(Excerpts from a dataset)
-- ==== Sys2Proof/Laws/Rows.lean ====
section
/-! SUPPORT. What a row of the opcode map does, from the one shared operation its meaning calls: a
register write changes that register only, a memory write those bytes only. -/

namespace Sys2Proof.Machine

/-! ## Register writes -/

/-- Everything a register write changes. -/
theorem changesOnly_putReg (s : State) (r : Reg) (v : VReg) : s.changesOnly (s.putReg r v) [r] :=
  ⟨rfl, fun r' h => by
    have hne : r ≠ r' := fun e => h (by simp [e])
    simp only [State.putReg_regs, Vector.get]
    exact Vector.getElem_set_ne _ _ (fun e => hne (Fin.ext e)), fun _ _ => rfl⟩

theorem changesOnly_writeReg (s : State) (r : Reg) (v : Vec) :
    s.changesOnly (s.writeReg r v) [r] := changesOnly_putReg s r _

theorem changesOnly_writeLane (s : State) (r : Reg) (k : Fin 4) (x : Word) :
    s.changesOnly (s.writeLane r k x) [r] := changesOnly_putReg s r _

/-- Two changes in a row change the registers of both. -/
theorem changesOnly_trans {s t u : State} {rs rs' : List Reg} (h : s.changesOnly t rs)
    (h' : t.changesOnly u rs') : s.changesOnly u (rs ++ rs') := by
  obtain ⟨h1, h2, h3⟩ := h
  obtain ⟨h1', h2', h3'⟩ := h'
  refine ⟨?_, fun r hr => ?_, fun a _ => (h3' a rfl).trans (h3 a rfl)⟩
  · rw [← h1, ← h1']
  · simp only [List.mem_append, not_or] at hr
    exact (h2' r hr.2).trans (h2 r hr.1)

/-- The same changes, with the registers listed otherwise. -/
theorem changesOnly_mono {s t : State} {rs rs' : List Reg} (h : s.changesOnly t rs)
    (hs : ∀ r ∈ rs, r ∈ rs') : s.changesOnly t rs' :=
  ⟨h.1, fun r hr => h.2.1 r fun h' => hr (hs r h'), h.2.2⟩

/-- A row of format R2 whose meaning is a lane-wise register write. -/
theorem lanewiseUnary_of {op : Nat} {ins : Reg → Reg → Instr} {f : Word → Word}
    (he : ∀ vd va, encodesRow op vd va 0 0 0 fun _ => ins vd va)
    (hx : ∀ vd va s, exec (ins vd va) s = .next (s.writeReg vd ((s.operand 0 va).map f))) :
    lanewiseUnary op ins f := fun vd va s =>
  ⟨he vd va, _, hx vd va s, changesOnly_writeReg .., by simp [State.marks_writeReg],
    fun k => by simp [State.readReg_writeReg]⟩

/-- A row of format R3 whose meaning is a lane-wise register write. -/
theorem lanewiseBinary_of {op : Nat} {ins : Reg → Reg → Reg → Instr} {f : Word → Word → Word}
    (he : ∀ vd va vb, encodesRow op vd va vb 0 0 fun _ => ins vd va vb)
    (hx : ∀ vd va vb s, exec (ins vd va vb) s =
      .next (s.writeReg vd ((s.operand 0 va).map₂ f (s.operand 1 vb)))) :
    lanewiseBinary op ins f := fun vd va vb s =>
  ⟨he vd va vb, _, hx vd va vb s, changesOnly_writeReg .., by simp [State.marks_writeReg],
    fun k => by simp [State.readReg_writeReg]⟩

/-- A row of format R4 whose meaning is a lane-wise register write. -/
theorem lanewiseTernary_of {op : Nat} {ins : Reg → Reg → Reg → Reg → Instr}
    {f : Word → Word → Word → Word}
    (he : ∀ vd va vb vc, encodesRow op vd va vb vc 0 fun _ => ins vd va vb vc)
    (hx : ∀ vd va vb vc s, exec (ins vd va vb vc) s =
      .next (s.writeReg vd (Quad.map₃ f (s.operand 0 va) (s.operand 1 vb) (s.operand 2 vc)))) :
    lanewiseTernary op ins f := fun vd va vb vc s =>
  ⟨he vd va vb vc, _, hx vd va vb vc s, changesOnly_writeReg .., by simp [State.marks_writeReg],
    fun k => by simp [State.readReg_writeReg]⟩

end Sys2Proof.Machine
end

EXERCISE REQUIREMENTS:
What is the number of lines in the entries above that contain the word "Instr"? Answer with that number only.

WORKED SOLUTION:
3